Sanierung des bundeseigenen Schadow-Wohnhauses
der Abgeordneten Dr. Günter Rexrodt, Hans-Joachim Otto (Frankfurt), Ina Albowitz, Rainer Brüderle, Ernst Burgbacher, Jörg van Essen, Ulrike Flach, Paul K. Friedhoff, Horst Friedrich (Bayreuth), Rainer Funke, Joachim Günther (Plauen), Dr. Karlheinz Guttmacher, Klaus Haupt, Ulrich Heinrich, Dr. Heinrich L. Kolb, Gudrun Kopp, Jürgen Koppelin, Dirk Niebel, Cornelia Pieper, Dr. Irmgard Schwaetzer, Dr. Hermann Otto Solms, Carl-Ludwig Thiele, Dr. Wolfgang Gerhardt und der Fraktion der F.D.P.
Vorbemerkung
Seit Jahren verfällt das historisch bedeutsame Wohnhaus von Johann Gottfried Schadow, dem Schöpfer der Quadriga auf dem Brandenburger Tor. Das Haus wurde im Jahre 1997 vom Land Berlin an den Bund übertragen.
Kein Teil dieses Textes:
-- ==== Sys2Proof/Tests/Slice0.lean ====
section
/-! SUPPORT. Tests: ill-formed commands that the check refuses, worked examples of the manual, and, for every statement that has
hypotheses, a state that meets the hypotheses of each of its clauses. -/

namespace Sys2Proof.Tests

set_option Elab.async false

open Sys2Proof.Machine

/-! The states that the tests start from. -/

/-- A running block with nothing in it. -/
def run : State := { phase := .running }

/-- A state with one queue. -/
def withQ (q : Nat) (Q : Queue) (s : State) : State := modQueue q (fun _ => Q) s

/-- An admin command that waits for its turn on admin queue 5,120. -/
def cmd (op t p : Nat) (d : List Word) : Adm :=
  { q := 5120, idx := 0, stage := .waiting, ws := [wordOf (op * 65536), 7, wordOf t, wordOf p, 0, 0, 0] ++ d }

/-- The command is the block's only one. -/
def withCmd (op t p : Nat) (d : List Word) (s : State) : State := s.modHif fun h => { h with adm := [cmd op t p d] }

/-- Its buffer is being read: `len` bytes. -/
def withBuf (op t p len : Nat) (s : State) : State :=
  { s with
    hif := { s.hif with adm := [{ cmd op t p [] with ws := [wordOf (op * 65536), 7, wordOf t, wordOf p, 0, 0, wordOf len] }] }
    fab := { s.fab with reads := [{ id := 0, use := .adminBuf 5120 0, addr := 0, len := len }] } }

/-- A read for a use is outstanding. -/
def withRead (u : RdUse) (s : State) : State := { s with fab := { s.fab with reads := [{ id := 0, use := u, addr := 0, len := 8 }] } }

/-- A write for a use is outstanding. -/
def withWrite (u : WrUse) (retried : Bool) (s : State) : State :=
  { s with fab := { s.fab with writes := [{ id := 0, use := u, addr := 0, len := 4, ws := [], retried := retried }] } }

/-- One descriptor in flight on queue 1. -/
def withTx (t : Tx) (s : State) : State := s.modHif fun h => { h with tx := [t] }

/-- One upstream frame. -/
def withUs (u : Us) (s : State) : State := s.modTpt fun t => { t with us := [u] }

/-- An active queue, empty, whose ring has 16 entries. -/
def act : Queue := { st := .active, cfg := { log2 := 4, pollIvl := 1, weight := 16, burst := 1, cq := 6145 } }

/-- An enabled port with a good clock. -/
def on : Port := { enabled := true, good := true, present := true }

/-- A cluster port that is up. -/
def up : CPort := { up := true }

/-- A small upstream frame. -/
def frame : Us := { id := 0, port := 3, tree := 3, stage := .dispatch, kept := [], len := 64 }

/-- Constants of a port in profile G (R143). -/
def consts : FramerConst :=
  { profile := 2, cap := 1120000, guardBytes := 64, preamble := 64, delim := 4, encap := 8, report := 72, byteTime := 7314,
    dsLat := 0, usLat := 0 }

/-! Witnesses: the whole machine, resets and ports. -/

theorem witness_IdleStepIsOneClockEdge :
    run.pending = [] ∧ timeAlive run = true ∧ LegalTime run.tim ∧
    LegalTime { sec := 281474976710655, ns := 999999999, frac := 4294967295, rate := -4294967 } ∧
    timeAlive { run with phase := .off } = false := by decide +kernel

theorem witness_PhaseMovesOnlyByResets :
    exec .coldResetRelease { run with phase := .coldHeld } = .next { run with phase := .coldInit } := rfl

theorem witness_TimeBaseMovesOnlyByItsCommands :
    exec .refusedWriteClear { run with phase := .off } = .next { run with phase := .off } ∧
    (∀ short, Instr.refusedWriteClear ≠ .coldReset short) ∧ (∀ q idx, Instr.refusedWriteClear ≠ .timeStep q idx) ∧
    (∀ q idx, Instr.refusedWriteClear ≠ .timeRate q idx) := ⟨rfl, nofun, nofun, nofun⟩

theorem witness_ResetRecordMovesOnlyByResets :
    exec .coldResetRelease { run with phase := .coldHeld } = .next { run with phase := .coldInit } ∧
    (∀ short, Instr.coldResetRelease ≠ .coldReset short) ∧ (∀ b, Instr.coldResetRelease ≠ .quiesceEnd b) ∧
    Instr.coldResetRelease ≠ .resetInitialisationDone := ⟨rfl, nofun, nofun, nofun⟩

theorem witness_StepKeepsInv : Inv run ∧ step run = .next (tick run) :=
  ⟨⟨by decide +kernel, by decide +kernel, by decide +kernel, by decide +kernel, by decide +kernel, by decide +kernel⟩, rfl⟩

theorem witness_ColdReset : ({ run with phase := .coldHeld } : State).phase = .coldHeld ∧
    ({ run with phase := .coldInit } : State).phase = .coldInit ∧
    ({ run with phase := .warmInit } : State).phase = .warmInit := by decide +kernel

theorem witness_WarmResetAndSupply : run.phase = .running ∧ (0xA5C2 : BitVec 16) ≠ 0xA5C3 ∧
    quiesceDone { run with phase := .quiesce } = true ∧
    quiesceDone (withWrite .snapshot false { run with phase := .quiesce }) = false ∧ run.pending = [] := by decide +kernel

theorem witness_TimeIsland_reference : run.phase = .running := rfl

theorem witness_PortClock :
    let off := run
    let s := modPort 3 (fun _ => on) run
    let moved := modProt 3 (fun _ => { home := some 5 }) s
    let last := modProt 3 (fun p => { p with phase := 2 }) s
    let partner := modProt 9 (fun p => { p with phase := 1 }) (setReg (0x10070 + 9 * 0x400) 0xD run)
    let gone := fun (s : State) => raise 0x216 (wordOf 3) 0 (modPort 3 (fun P => { P with clockLost := true, burst := none })
      (modPort 3 (fun P => { P with freqMhz := 0, present := false, good := false, lostSeen := P.lostSeen || P.good }) s))
    let lost := modPort 3 (fun _ => { on with good := false, clockLost := true }) run
    rebindTree run 3 = none ∧ rebindTree partner 3 = some 9 ∧
    (getPort off 3).enabled = false ∧ (getPort s 3).enabled = true ∧ (getPort s 3).clockLost = false ∧ (getPort s 3).xfer = none ∧
    treeOn (gone moved) 3 = none ∧ treeOn (gone s) 3 = some 3 ∧ (getProt (flushQueues 3 7 (gone s)) 3).phase ≠ 2 ∧
    treeOn (gone last) 3 = some 3 ∧ (getProt (flushQueues 3 7 (gone last)) 3).phase = 2 ∧
    248000 ≤ 248000 ∧ 324000 ≤ 324000 ∧ (getPort lost 3).clockLost = true ∧ (getPort lost 3).good = false ∧ 0 < 1 ∧
    324000 < 324001 := by decide +kernel

theorem witness_PortClock_degraded :
    let s := modPort 3 (fun _ => on) run
    let bad := modPort 3 (fun _ => { enabled := true, degraded := true }) run
    reads (getPort s 3) = true ∧ (getPort s 3).degraded = false ∧ reads (getPort bad 3) = true ∧
    (getPort bad 3).degraded = true := by decide +kernel

theorem witness_PortResetSteps :
    let r : PortReset := { restart := true, cmd := none, flushed := true }
    let s := modPort 3 (fun _ => { on with reset := some r }) (modDom 3 (fun d => { d with depth := 0 })
      (modDom 67 (fun d => { d with depth := 0 }) run))
    s.phase = .running ∧ (getPort s 3).reset = some r ∧ (getPort s 3).xfer = none ∧ portAwake s 3 = true ∧ r.flushed = true ∧
    constsOk s 3 consts = true ∧ constsOk s 3 { consts with cap := 0 } = false := by decide +kernel
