-- ==== Sys2Proof/Machine/State.lean ====
section
/-! DEFINITION. The state of the block as plain data, unit by unit, with the value of every field at reset; the
reasons a step can stop; and the state right after power-on reset. -/

namespace Sys2Proof.Machine

/-- No meaning of this model ends in a fault: the spec gives every command of the table an effect in every state
(NOTES.md, '## Stops'). -/
inductive Fault where
  /-- Raised by nothing; kept so that the type has a name for a stop. Safe. -/
  | stopped
deriving DecidableEq, Repr

/-- Why a command has no meaning here. -/
inductive Refusal where
  /-- Raised by Dispatch for a command without a meaning in this model, by its table name. Safe. -/
  | notModelled (mnemonic : String)
deriving DecidableEq, Repr

/-! ## Time -/

/-- The fast clock and the Gauge (R23, R85). `fc` counts the fc edges of `gaugeAdvance`: the model's own count. -/
structure Clk where
  gauge : U64 := 0
  fc : Nat := 0
  /-- R86: counts from PLL lock; held in SLEEP, DEEP and before the lock. -/
  running : Bool := false
  /-- R705: the sub-ticks by which the next fc edge advances the Gauge. -/
  adv : BitVec 8 := 64
deriving DecidableEq, Repr

/-! ## Ports (02) -/

/-- smp_clk_o[k] (R40, R41, R44, R45). -/
structure SmpClk where
  /-- fc of the high time still to come, this one included; 0: low. -/
  high : BitVec 3 := 0
  /-- fc from the last fall to the fc edge before the last rise or, while low, to now, saturating at 3. -/
  low : BitVec 2 := 3
  /-- Host software has enabled the group since HGSTAT.READY was set (R80). -/
  live : Bool := false
  /-- fc that must still pass before a first rise after an enable (R45). -/
  wait : BitVec 4 := 0
deriving DecidableEq, Repr

/-- What nvm_clk_o runs at (R69, R73). -/
inductive NvmClk where
  | idle
  | sc
  | fc16
deriving DecidableEq, Repr

structure Ports where
  /-- The level of por_n: while it is low PREADY is 0, the inputs are ignored and the outputs are idle (R32, R79). -/
  porN : Bool := true
  /-- HGSTAT.READY has been set since the last power-on reset (R80). -/
  live : Bool := false
  nvmClk : NvmClk := .sc
  smpEn : BitVec 4 := 0
  smpPh : Vector (BitVec 3) 4 := Vector.replicate 4 0
  smpClk : Vector SmpClk 4 := Vector.replicate 4 {}
  /-- Ports whose sample of this fc has landed. -/
  landed : U32 := 0
  smpSeen : U32 := 0
  phign : Bool := false
  sreqmrg : Bool := false
  /-- sreq_o[n] is high from fc edge `sreqRise` up to fc edge `sreqFall` (R51, R52). -/
  sreqRise : Vector Nat 32 := Vector.replicate 32 0
  sreqFall : Vector Nat 32 := Vector.replicate 32 0
  trip : U64 := 0
  shutI : Bool := false
  wakeI : Bool := false
  /-- rdr_i after its synchroniser (R64), and its level one fc before. -/
  rdrI : U64 := 0
  rdrIPrev : U64 := 0
  irqO : Byte := 0
deriving DecidableEq, Repr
Wir fragen die Bundesregierung:
Fragen6
Aufgrund welcher konkreter Vermögenszuordnungsansprüche ist das Schadow-Wohnhaus 1997 vom Land Berlin an den Bund übertragen worden?
Treffen Zeitungsberichte (Die Welt vom 16. Februar 2001) zu, dass bei Bauarbeiten im Auftrag des Bundes so unsachgemäß vorgegangen wurde, dass die Fassade des Schadow-Wohnhauses und die Supraporten beschädigt wurden?
Ist die Meldung zutreffend, dass der für den Schaden verantwortliche Bund für die Beseitigung der Schäden am Schadow-Wohnhaus nicht vollständig aufgekommen ist, so dass eine private Hilfsaktion notwendig wurde?
Ist es zutreffend, dass der Bund als Verfügungsberechtigter des Schadow-Wohnhauses nach dem Berliner Denkmalschutzgesetz verpflichtet ist, das Denkmal instand zu halten und vor Gefährdung zu schützen?
Wenn ja, wann gedenkt der Bund seinen gesetzlichen Verpflichtungen nachzukommen?
Wann wird die Bundesregierung eine Nutzungskonzeption für das Schadow-Wohnhaus vorlegen?